▶ Records from a data source
————
-- ==== Sys2Proof/Laws/KeptTime.lean ====
section
/-! SUPPORT. Every operation of Machine/Time.lean keeps what `Kept` names. -/

set_option Elab.async false

namespace Sys2Proof.Machine

theorem enterDisc_kept {al : Allow} {s0 : State} (d : Disc) {s : State} (hk : Kept al s0 s) :
    Kept al s0 (enterDisc d s) := by
  unfold enterDisc
  repeat' first
    | with_reducible assumption
    | lift_lets -underBinder
    | (intro x; subst x)
    | with_reducible apply emit_kept
    | split
    | with_reducible refine Kept.put ?_

theorem enterByTheta_kept {al : Allow} {s0 : State} {s : State} (hk : Kept al s0 s) :
    Kept al s0 (enterByTheta s) := by
  unfold enterByTheta
  repeat' first | with_reducible assumption | with_reducible apply enterDisc_kept

theorem shiftInstants_kept {al : Allow} {s0 : State} (d : Int) {s : State} (hk : Kept al s0 s) :
    Kept al s0 (shiftInstants d s) := by
  unfold shiftInstants
  repeat' first
    | with_reducible assumption
    | lift_lets -underBinder
    | (intro x; have hx : Kept al s0 x := (by
        subst x
        repeat' first
          | with_reducible assumption
          | lift_lets -underBinder
          | (intro _ t ht; try dsimp -zeta only)
          | with_reducible apply forAll_kept
          | with_reducible apply modBank_kept
          | with_reducible apply modNode_kept
          | with_reducible apply modSc_kept
          | with_reducible apply modSched_kept
          | with_reducible apply modTask_kept
          | with_reducible apply modTracker_kept
          | dsimp -zeta only
          | with_reducible refine Kept.put ?_); clear_value x)
    | (intro x; subst x)
    | (intro _ t ht; try dsimp -zeta only)
    | with_reducible apply forAll_kept
    | with_reducible apply modLoop_kept

theorem stepBy_kept {al : Allow} {s0 : State} (variant : Nat) (th : Int) {s : State} (hk : Kept al s0 s) :
    Kept al s0 (stepBy variant th s) := by
  unfold stepBy
  repeat' first
    | with_reducible assumption
    | lift_lets -underBinder
    | (intro x; have hx : Kept al s0 x := (by
        subst x
        repeat' first
          | with_reducible assumption
          | lift_lets -underBinder
          | with_reducible apply shiftInstants_kept
          | with_reducible apply stepTime_kept); clear_value x)
    | (intro x; subst x)
    | with_reducible apply emit_kept
    | with_reducible refine Kept.put ?_

theorem flushCopy_kept {al : Allow} {s0 : State} {s : State} (hk : Kept al s0 s) :
    Kept al s0 (flushCopy s) := by
  unfold flushCopy
  repeat' first
    | with_reducible assumption
    | lift_lets -underBinder
    | (intro x; subst x)
    | split
    | with_reducible refine Kept.put ?_

theorem pairCopies_kept {al : Allow} {s0 : State} (t1 : Int) (t2 : Int) (origin : Int) {s : State} (hk : Kept al s0 s) :
    Kept al s0 (pairCopies t1 t2 origin s) := by
  unfold pairCopies
  repeat' first
    | with_reducible assumption
    | lift_lets -underBinder
    | (intro x; subst x)
    | split
    | with_reducible refine Kept.put ?_

theorem followMaster_kept {al : Allow} {s0 : State} (master : Nat) (rank : Nat) {s : State} (hk : Kept al s0 s) :
    Kept al s0 (followMaster master rank s) := by
  unfold followMaster
  repeat' first
    | with_reducible assumption
    | lift_lets -underBinder
    | (intro x; subst x)
    | with_reducible apply emit_kept
    | split
    | with_reducible refine Kept.put ?_

theorem takeBeacon_kept {al : Allow} {s0 : State} (port : Port) (seq : Nat) (origin : Int) {s : State} (hk : Kept al s0 s) :
    Kept al s0 (takeBeacon port seq origin s) := by
  unfold takeBeacon
  repeat' first
    | with_reducible assumption
    | lift_lets -underBinder
    | (intro x; have hx : Kept al s0 x := (by
        subst x
        repeat' first | with_reducible assumption | with_reducible apply flushCopy_kept); clear_value x)
    | (intro x; subst x)
    | with_reducible apply pairCopies_kept
    | split
    | with_reducible refine Kept.put ?_

theorem tbFrameState_kept {al : Allow} {s0 : State} (port : Port) (seq : Nat) (origin : Int) (master : Nat) (rank : Nat) {s : State} (hk : Kept al s0 s) :
    Kept al s0 (tbFrameState port seq origin master rank s) := by
  unfold tbFrameState
  repeat' first
    | with_reducible assumption
    | lift_lets -underBinder
    | (intro x; have hx : Kept al s0 x := (by
        subst x
        repeat' first
          | with_reducible assumption
          | lift_lets -underBinder
          | with_reducible apply followMaster_kept
          | with_reducible apply takeBeacon_kept
          | split
          | with_reducible refine Kept.put ?_); clear_value x)
    | (intro x; subst x)
    | with_reducible apply enterByTheta_kept
    | with_reducible apply enterDisc_kept
    | split
    | with_reducible refine Kept.put ?_

theorem servoAct_kept {al : Allow} {s0 : State} (th : Int) {s : State} (hk : Kept al s0 s) :
    Kept al s0 (servoAct th s) := by
  unfold servoAct
  repeat' first
    | with_reducible assumption
    | lift_lets -underBinder
    | (intro x; have hx : Kept al s0 x := (by
        subst x
        repeat' first
          | with_reducible assumption
          | with_reducible apply enterDisc_kept
          | split
          | with_reducible refine Kept.put ?_); clear_value x)
    | (intro x; subst x)
    | with_reducible apply setRate_kept
    | split
    | with_reducible refine Kept.put ?_

theorem acceptSamples_kept {al : Allow} {s0 : State} {s : State} (hk : Kept al s0 s) :
    Kept al s0 (acceptSamples s).2 := by
  unfold acceptSamples
  repeat' first
    | with_reducible assumption
    | lift_lets -underBinder
    | (intro x; subst x)
    | split
    | dsimp -zeta only
    | with_reducible refine Kept.put ?_

theorem acquirePeriod_kept {al : Allow} {s0 : State} {s : State} (hk : Kept al s0 s) :
    Kept al s0 (acquirePeriod s) := by
  unfold acquirePeriod
  repeat' first
    | with_reducible assumption
    | lift_lets -underBinder
    | (intro x; have hx : Kept al s0 x := (by
        subst x
        repeat' first
          | with_reducible assumption
          | with_reducible apply stepBy_kept
          | with_reducible refine Kept.put ?_); clear_value x)
    | (intro x; subst x)
    | with_reducible apply enterByTheta_kept
    | split
    | with_reducible refine Kept.put ?_

theorem servoPeriodState_kept {al : Allow} {s0 : State} {s : State} (hk : Kept al s0 s) :
    Kept al s0 (servoPeriodState s) := by
  unfold servoPeriodState
  repeat' first
    | with_reducible assumption
    | lift_lets -underBinder
    | (intro x; have hx : Kept al s0 x := (by
        subst x
        repeat' first | with_reducible assumption | with_reducible apply flushCopy_kept); clear_value x)
    | (intro x; subst x)
    | with_reducible apply acceptSamples_kept
    | with_reducible apply acquirePeriod_kept
    | with_reducible apply enterByTheta_kept
    | with_reducible apply servoAct_kept
    | split
    | with_reducible refine Kept.of_snd ?_ (by assumption)
    | with_reducible refine Kept.put ?_

theorem sendLd_kept {al : Allow} {s0 : State} (port : Port) (op : Nat) (a : Int) (b : Int) (c : Int) {s : State} (hk : Kept al s0 s) :
    Kept al s0 (sendLd port op a b c s) := by
  unfold sendLd
  repeat' first | with_reducible assumption | with_reducible apply send_kept

theorem ldFrameState_kept {al : Allow} {s0 : State} (port : Port) (op : Nat) (a : Int) (b : Int) (c : Int) {s : State} (hk : Kept al s0 s) :
    Kept al s0 (ldFrameState port op a b c s) := by
  unfold ldFrameState
  repeat' first
    | with_reducible assumption
    | lift_lets -underBinder
    | (intro x; subst x)
    | with_reducible apply sendLd_kept
    | split
    | with_reducible refine Kept.put ?_

theorem timeRestepOp_kept {al : Allow} {s0 : State} (data : List Byte) (n : Nat) {s : State} (hk : Kept al s0 s) :
    Kept al s0 (timeRestepOp data n s).2 := by
  unfold timeRestepOp
  repeat' first
    | with_reducible assumption
    | lift_lets -underBinder
    | (intro x; have hx : Kept al s0 x := (by
        subst x
        repeat' first
          | with_reducible assumption
          | lift_lets -underBinder
          | with_reducible apply enterByTheta_kept
          | with_reducible apply setRate_kept
          | with_reducible apply stepBy_kept
          | split
          | with_reducible refine Kept.put ?_); clear_value x)
    | (intro x; subst x)
    | with_reducible apply cmdNow_kept
    | split

theorem applyTimeRank_kept {al : Allow} {s0 : State} {s : State} (hk : Kept al s0 s) :
    Kept al s0 (applyTimeRank s) := by
  unfold applyTimeRank
  repeat' first
    | with_reducible assumption
    | lift_lets -underBinder
    | (intro x; subst x)
    | with_reducible apply enterDisc_kept
    | split
    | with_reducible refine Kept.put ?_

end Sys2Proof.Machine
end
————
▶ What is needed
What lines in the records above include the string "lean"? Copy each one.

▶ Exercise result
-- ==== Sys2Proof/Laws/KeptTime.lean ====
/-! SUPPORT. Every operation of Machine/Time.lean keeps what `Kept` names. -/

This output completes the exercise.